Exercise details —
Only the lines below starting at the one containing "State.reset with frameLen" and ending at the one containing "def ready (s" belong in the answer, each copied exactly.

· · · · ·

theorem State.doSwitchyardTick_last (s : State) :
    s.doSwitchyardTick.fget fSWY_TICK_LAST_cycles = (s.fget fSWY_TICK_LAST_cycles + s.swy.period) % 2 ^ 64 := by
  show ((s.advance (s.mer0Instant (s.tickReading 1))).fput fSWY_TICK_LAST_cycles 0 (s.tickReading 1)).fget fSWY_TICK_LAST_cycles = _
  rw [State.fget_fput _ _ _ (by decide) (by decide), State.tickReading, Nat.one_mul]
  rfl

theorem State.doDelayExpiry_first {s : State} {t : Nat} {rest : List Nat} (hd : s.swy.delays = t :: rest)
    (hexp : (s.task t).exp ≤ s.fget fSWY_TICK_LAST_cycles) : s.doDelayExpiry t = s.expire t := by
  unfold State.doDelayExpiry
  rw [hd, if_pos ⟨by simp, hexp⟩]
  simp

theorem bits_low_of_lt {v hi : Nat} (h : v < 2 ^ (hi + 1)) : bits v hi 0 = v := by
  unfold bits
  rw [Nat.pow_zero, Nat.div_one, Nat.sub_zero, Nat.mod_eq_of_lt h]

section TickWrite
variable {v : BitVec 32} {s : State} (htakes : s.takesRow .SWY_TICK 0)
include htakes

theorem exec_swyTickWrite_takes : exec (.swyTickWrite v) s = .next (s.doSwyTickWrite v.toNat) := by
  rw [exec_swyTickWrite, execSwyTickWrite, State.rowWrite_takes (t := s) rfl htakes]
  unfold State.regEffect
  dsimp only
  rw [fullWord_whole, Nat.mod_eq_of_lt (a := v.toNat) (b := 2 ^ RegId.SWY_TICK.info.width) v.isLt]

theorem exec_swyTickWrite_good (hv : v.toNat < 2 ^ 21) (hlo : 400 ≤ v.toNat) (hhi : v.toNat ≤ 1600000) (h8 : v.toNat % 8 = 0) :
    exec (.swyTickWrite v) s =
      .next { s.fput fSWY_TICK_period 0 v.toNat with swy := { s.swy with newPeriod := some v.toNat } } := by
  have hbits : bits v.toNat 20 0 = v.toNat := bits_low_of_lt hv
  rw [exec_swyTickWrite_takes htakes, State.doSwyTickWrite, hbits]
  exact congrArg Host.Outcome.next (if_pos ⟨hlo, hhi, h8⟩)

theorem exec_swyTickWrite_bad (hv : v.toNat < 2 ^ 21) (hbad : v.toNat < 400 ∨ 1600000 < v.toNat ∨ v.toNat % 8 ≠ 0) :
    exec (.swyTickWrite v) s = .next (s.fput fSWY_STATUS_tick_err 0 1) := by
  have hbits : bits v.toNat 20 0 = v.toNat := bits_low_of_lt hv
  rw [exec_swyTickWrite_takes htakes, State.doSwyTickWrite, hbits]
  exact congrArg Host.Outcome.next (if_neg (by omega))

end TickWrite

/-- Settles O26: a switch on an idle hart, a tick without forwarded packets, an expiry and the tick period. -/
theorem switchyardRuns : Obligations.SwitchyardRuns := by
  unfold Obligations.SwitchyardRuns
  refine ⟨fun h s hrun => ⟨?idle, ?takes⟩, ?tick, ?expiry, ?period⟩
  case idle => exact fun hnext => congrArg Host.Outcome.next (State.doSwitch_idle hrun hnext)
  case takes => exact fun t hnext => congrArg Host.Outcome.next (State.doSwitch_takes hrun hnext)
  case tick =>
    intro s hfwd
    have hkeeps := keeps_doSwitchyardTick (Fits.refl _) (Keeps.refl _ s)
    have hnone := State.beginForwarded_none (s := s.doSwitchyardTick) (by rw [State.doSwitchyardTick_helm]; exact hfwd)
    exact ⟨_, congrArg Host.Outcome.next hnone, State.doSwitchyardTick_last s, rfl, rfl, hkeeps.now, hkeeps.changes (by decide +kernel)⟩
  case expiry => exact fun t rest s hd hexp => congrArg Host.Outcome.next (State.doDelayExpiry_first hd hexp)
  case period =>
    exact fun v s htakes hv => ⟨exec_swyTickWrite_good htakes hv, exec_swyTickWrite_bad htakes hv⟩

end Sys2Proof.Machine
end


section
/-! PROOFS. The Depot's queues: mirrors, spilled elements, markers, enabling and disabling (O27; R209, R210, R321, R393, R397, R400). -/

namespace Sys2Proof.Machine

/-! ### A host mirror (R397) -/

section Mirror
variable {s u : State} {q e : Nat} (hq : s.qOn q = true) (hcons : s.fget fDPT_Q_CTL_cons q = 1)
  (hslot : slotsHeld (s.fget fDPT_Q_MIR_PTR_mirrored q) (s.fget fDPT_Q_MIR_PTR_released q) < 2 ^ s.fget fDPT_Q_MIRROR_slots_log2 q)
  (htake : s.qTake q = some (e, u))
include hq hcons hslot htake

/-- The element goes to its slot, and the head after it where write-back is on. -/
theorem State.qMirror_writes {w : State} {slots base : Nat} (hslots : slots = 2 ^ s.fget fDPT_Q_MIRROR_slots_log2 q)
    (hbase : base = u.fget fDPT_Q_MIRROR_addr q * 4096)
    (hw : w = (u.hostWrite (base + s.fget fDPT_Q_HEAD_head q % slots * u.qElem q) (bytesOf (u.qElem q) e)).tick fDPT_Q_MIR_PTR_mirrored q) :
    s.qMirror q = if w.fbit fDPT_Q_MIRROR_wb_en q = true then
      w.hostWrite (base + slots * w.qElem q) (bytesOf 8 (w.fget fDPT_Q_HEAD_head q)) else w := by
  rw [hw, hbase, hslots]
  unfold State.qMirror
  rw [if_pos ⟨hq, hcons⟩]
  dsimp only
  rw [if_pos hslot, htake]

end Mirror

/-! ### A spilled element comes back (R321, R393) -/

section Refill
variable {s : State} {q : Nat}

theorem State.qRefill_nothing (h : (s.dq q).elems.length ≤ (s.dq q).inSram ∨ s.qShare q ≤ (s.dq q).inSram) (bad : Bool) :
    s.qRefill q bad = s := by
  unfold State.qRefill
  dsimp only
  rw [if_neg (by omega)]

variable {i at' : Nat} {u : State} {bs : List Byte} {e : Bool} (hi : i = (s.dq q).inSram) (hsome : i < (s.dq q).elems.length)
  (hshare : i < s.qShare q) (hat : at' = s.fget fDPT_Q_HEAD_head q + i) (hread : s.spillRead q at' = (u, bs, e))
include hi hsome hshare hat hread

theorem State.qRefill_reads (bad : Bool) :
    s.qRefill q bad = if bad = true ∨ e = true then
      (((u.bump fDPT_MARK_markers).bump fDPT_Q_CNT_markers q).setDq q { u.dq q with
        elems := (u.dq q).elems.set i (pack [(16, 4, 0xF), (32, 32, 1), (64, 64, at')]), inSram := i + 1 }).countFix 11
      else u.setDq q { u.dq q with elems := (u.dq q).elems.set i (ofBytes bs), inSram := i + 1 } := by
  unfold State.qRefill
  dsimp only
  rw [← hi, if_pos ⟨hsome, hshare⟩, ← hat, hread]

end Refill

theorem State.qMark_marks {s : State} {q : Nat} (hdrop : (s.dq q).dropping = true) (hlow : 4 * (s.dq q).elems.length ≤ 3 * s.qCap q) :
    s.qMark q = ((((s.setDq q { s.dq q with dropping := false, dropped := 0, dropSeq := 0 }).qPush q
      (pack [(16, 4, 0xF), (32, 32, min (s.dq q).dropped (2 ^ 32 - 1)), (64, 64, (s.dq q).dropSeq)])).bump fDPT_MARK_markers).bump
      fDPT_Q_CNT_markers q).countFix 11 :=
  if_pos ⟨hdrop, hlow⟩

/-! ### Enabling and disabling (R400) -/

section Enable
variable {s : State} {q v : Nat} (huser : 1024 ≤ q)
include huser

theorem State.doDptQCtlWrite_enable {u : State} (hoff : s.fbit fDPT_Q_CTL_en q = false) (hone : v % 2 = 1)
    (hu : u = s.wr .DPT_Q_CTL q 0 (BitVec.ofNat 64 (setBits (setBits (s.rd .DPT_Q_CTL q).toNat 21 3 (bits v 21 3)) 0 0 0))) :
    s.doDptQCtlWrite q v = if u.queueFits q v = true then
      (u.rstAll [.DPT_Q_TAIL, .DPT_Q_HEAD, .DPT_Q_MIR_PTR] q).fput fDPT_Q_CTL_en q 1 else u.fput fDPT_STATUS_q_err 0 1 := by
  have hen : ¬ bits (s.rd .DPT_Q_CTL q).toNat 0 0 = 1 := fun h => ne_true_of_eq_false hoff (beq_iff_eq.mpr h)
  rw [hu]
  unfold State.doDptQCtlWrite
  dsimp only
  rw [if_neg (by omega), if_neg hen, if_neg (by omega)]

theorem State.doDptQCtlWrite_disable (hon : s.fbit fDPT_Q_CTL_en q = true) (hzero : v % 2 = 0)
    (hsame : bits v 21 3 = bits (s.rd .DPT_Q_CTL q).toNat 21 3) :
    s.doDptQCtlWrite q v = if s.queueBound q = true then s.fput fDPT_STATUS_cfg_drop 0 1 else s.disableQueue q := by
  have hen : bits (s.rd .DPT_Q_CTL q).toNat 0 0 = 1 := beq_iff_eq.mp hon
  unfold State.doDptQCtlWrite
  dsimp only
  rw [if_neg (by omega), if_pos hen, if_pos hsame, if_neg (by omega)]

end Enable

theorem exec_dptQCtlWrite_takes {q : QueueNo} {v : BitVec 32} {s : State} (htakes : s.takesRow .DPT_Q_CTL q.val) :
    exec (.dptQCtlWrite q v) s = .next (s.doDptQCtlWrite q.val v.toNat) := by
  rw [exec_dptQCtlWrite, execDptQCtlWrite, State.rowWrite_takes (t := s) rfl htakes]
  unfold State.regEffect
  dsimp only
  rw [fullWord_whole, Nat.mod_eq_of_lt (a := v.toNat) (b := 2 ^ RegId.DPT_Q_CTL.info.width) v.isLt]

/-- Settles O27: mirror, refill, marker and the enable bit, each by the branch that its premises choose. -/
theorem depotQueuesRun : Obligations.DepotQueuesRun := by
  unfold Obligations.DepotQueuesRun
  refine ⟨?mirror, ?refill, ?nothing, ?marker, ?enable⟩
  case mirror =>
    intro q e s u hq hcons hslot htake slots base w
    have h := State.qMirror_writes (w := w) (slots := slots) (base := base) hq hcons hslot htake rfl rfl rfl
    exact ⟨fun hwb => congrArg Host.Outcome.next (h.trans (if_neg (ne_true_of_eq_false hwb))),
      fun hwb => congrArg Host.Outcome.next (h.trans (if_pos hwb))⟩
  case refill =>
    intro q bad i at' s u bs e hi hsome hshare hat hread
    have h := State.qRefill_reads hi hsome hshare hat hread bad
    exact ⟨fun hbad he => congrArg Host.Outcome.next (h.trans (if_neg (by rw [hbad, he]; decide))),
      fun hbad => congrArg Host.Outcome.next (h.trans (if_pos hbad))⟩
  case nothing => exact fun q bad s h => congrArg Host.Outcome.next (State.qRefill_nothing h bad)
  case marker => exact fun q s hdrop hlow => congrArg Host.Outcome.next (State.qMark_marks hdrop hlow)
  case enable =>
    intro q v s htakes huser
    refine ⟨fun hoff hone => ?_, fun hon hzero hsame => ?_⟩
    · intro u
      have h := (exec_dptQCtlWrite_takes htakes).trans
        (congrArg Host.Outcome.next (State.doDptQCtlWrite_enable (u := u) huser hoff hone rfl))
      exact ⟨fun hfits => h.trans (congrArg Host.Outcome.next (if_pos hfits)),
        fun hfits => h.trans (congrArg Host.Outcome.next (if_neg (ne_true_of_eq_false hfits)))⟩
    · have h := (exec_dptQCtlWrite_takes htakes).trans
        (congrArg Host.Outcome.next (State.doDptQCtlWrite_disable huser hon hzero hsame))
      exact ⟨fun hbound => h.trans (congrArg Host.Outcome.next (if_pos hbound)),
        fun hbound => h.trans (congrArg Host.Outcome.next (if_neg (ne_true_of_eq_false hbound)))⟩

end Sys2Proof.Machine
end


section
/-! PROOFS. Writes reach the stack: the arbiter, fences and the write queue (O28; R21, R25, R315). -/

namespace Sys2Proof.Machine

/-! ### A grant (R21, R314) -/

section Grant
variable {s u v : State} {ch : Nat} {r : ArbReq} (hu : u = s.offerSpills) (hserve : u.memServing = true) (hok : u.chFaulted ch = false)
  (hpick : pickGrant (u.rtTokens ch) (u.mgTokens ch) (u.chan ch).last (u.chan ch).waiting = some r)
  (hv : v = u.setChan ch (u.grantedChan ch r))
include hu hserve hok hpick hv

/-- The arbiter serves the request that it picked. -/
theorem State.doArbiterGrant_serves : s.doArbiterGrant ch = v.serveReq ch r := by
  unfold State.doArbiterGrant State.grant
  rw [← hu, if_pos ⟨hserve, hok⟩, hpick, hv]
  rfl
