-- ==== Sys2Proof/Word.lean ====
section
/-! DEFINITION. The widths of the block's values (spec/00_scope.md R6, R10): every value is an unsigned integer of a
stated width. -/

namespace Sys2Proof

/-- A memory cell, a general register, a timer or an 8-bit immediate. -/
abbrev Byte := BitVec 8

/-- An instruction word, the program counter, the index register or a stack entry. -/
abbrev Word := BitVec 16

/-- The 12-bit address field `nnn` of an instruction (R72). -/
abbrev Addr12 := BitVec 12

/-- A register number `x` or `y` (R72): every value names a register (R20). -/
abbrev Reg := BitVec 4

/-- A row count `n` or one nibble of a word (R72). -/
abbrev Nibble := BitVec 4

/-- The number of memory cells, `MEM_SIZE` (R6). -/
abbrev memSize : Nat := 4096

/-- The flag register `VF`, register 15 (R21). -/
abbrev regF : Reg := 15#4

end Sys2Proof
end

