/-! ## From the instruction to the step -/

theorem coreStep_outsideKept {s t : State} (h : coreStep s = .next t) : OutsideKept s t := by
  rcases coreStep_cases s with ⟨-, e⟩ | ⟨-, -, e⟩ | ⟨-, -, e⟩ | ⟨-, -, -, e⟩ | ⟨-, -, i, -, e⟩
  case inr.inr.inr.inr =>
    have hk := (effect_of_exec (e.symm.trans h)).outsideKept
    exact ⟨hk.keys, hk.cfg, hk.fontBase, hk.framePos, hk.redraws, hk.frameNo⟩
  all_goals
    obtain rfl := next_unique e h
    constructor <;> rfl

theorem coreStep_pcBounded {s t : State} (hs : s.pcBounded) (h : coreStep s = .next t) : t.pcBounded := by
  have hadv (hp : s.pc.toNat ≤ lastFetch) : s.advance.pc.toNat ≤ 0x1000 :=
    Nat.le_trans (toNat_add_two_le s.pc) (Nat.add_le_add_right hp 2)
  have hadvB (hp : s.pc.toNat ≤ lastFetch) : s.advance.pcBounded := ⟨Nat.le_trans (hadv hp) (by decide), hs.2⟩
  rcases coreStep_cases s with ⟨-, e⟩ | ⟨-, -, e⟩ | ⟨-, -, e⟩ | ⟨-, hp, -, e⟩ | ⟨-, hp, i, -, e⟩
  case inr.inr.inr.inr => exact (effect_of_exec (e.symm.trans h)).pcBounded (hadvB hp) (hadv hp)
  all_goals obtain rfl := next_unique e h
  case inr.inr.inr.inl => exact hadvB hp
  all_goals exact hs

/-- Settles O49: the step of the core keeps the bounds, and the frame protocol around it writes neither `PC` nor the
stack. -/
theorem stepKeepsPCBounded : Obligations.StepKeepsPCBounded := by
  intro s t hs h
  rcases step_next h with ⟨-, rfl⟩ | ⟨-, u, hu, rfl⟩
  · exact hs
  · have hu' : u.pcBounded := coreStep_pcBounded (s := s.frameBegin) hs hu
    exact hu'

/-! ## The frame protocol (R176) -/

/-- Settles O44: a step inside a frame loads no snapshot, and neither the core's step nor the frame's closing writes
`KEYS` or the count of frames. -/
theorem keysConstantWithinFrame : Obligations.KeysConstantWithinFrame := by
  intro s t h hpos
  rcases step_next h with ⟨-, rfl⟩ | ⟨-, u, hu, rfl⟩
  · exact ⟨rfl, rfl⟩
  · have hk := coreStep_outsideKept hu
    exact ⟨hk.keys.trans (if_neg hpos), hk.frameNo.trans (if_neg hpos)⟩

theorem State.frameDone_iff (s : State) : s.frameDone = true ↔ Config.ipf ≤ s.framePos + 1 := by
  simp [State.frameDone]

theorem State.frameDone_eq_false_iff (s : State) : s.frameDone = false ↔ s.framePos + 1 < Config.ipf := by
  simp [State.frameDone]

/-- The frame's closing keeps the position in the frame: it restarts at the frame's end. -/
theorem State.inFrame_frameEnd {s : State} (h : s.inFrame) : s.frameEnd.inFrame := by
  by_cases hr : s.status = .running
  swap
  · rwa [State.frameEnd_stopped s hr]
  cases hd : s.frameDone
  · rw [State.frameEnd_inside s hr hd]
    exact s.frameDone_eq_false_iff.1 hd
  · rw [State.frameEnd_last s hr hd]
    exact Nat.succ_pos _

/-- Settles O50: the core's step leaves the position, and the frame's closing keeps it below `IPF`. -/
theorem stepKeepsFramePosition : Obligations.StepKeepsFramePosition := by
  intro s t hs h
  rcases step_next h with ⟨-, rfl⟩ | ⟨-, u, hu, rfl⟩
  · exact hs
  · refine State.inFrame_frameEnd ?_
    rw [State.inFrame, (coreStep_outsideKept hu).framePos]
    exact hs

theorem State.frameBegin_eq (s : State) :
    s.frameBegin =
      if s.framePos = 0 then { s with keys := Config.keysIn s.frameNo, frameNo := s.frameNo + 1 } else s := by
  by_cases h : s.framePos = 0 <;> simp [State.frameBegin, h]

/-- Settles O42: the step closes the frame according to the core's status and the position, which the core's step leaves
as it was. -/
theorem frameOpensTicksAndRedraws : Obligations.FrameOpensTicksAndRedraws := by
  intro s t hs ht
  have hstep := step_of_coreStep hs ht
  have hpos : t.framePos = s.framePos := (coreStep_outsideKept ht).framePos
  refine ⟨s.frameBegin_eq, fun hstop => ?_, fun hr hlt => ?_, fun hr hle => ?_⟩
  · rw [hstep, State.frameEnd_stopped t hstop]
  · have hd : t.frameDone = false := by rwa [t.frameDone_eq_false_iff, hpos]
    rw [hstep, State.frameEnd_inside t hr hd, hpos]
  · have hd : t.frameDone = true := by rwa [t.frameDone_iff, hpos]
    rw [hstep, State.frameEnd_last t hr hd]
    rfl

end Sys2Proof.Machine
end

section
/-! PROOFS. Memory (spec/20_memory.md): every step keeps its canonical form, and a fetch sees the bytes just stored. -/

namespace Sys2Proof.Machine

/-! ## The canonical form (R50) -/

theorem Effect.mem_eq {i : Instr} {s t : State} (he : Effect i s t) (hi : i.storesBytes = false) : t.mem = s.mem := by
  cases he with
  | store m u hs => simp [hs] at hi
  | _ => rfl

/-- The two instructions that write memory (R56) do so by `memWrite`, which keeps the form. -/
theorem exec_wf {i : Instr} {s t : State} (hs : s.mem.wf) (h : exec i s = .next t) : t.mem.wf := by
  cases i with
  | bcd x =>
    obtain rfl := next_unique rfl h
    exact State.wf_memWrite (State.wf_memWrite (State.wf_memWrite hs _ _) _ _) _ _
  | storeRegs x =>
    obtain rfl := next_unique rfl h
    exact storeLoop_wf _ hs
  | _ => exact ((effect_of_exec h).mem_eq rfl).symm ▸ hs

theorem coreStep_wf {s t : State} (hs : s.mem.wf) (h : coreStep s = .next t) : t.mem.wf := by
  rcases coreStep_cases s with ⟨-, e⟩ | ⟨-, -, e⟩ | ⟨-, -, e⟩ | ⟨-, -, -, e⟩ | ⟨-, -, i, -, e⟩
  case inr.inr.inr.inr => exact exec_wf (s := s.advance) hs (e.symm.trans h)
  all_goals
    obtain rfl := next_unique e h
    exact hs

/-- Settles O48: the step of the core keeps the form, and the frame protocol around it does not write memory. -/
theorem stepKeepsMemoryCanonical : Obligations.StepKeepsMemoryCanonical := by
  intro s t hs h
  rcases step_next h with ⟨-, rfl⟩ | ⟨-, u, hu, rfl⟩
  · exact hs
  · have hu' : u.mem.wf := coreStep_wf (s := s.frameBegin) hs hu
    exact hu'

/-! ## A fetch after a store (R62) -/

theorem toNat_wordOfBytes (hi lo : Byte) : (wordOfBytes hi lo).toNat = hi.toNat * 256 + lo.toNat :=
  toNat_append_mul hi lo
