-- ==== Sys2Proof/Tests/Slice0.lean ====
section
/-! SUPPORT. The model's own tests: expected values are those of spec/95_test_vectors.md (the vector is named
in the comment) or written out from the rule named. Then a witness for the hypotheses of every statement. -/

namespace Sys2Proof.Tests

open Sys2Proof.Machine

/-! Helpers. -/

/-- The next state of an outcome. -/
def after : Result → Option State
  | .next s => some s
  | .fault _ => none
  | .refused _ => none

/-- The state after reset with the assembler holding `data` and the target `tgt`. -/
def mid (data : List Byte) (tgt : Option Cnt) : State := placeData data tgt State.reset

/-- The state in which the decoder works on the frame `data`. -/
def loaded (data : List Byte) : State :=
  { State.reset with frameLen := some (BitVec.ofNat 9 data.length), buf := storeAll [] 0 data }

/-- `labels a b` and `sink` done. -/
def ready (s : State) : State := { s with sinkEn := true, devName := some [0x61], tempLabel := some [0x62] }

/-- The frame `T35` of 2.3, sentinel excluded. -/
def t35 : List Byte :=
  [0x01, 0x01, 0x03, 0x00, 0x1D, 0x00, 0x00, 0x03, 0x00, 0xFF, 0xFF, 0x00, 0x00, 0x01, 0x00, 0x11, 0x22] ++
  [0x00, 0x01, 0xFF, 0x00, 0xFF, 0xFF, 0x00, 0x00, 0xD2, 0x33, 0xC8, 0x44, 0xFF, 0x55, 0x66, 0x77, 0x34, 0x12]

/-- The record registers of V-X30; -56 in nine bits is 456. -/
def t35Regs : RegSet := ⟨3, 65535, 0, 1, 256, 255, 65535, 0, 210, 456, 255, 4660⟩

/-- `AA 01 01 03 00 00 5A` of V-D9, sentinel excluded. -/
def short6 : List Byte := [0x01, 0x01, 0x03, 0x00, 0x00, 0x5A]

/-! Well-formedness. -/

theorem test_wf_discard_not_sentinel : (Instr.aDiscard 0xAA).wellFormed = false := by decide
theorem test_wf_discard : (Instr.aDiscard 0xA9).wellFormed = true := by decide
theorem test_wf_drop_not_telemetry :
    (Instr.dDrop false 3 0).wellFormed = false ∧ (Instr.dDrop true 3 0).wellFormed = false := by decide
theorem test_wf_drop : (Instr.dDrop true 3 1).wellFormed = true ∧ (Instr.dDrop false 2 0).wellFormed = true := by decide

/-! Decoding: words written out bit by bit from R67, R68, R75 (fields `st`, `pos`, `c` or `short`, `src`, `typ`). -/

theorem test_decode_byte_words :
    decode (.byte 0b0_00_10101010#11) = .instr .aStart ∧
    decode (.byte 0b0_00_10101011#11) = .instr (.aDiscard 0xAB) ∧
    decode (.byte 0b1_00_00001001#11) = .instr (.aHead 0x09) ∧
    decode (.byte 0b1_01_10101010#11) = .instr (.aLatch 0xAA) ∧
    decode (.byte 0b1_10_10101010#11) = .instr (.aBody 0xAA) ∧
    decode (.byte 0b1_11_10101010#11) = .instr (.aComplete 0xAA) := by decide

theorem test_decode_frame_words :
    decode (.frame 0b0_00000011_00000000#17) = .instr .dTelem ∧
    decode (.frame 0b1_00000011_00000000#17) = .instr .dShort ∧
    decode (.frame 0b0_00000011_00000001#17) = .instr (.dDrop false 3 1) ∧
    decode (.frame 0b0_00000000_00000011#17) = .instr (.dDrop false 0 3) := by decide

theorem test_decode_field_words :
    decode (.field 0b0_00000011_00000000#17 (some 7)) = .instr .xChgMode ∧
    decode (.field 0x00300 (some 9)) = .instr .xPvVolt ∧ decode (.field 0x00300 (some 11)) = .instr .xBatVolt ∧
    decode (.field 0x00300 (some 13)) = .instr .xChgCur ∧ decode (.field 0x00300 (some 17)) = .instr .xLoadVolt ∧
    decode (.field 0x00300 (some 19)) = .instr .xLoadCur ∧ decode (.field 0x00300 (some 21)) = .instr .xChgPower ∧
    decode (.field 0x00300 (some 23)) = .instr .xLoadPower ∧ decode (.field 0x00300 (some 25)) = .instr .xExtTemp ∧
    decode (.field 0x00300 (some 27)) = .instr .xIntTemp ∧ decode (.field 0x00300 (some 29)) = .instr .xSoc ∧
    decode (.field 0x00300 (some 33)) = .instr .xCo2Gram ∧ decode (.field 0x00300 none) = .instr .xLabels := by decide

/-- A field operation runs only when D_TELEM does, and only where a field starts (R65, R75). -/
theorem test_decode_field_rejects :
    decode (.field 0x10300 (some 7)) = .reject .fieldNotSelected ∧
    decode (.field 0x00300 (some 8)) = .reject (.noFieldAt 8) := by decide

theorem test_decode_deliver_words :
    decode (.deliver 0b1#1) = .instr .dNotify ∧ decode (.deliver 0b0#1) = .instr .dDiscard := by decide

· · · · ·

Answer to this problem —
  { State.reset with frameLen := some (BitVec.ofNat 9 data.length), buf := storeAll [] 0 data }

/-- `labels a b` and `sink` done. -/
def ready (s : State) : State := { s with sinkEn := true, devName := some [0x61], tempLabel := some [0x62] }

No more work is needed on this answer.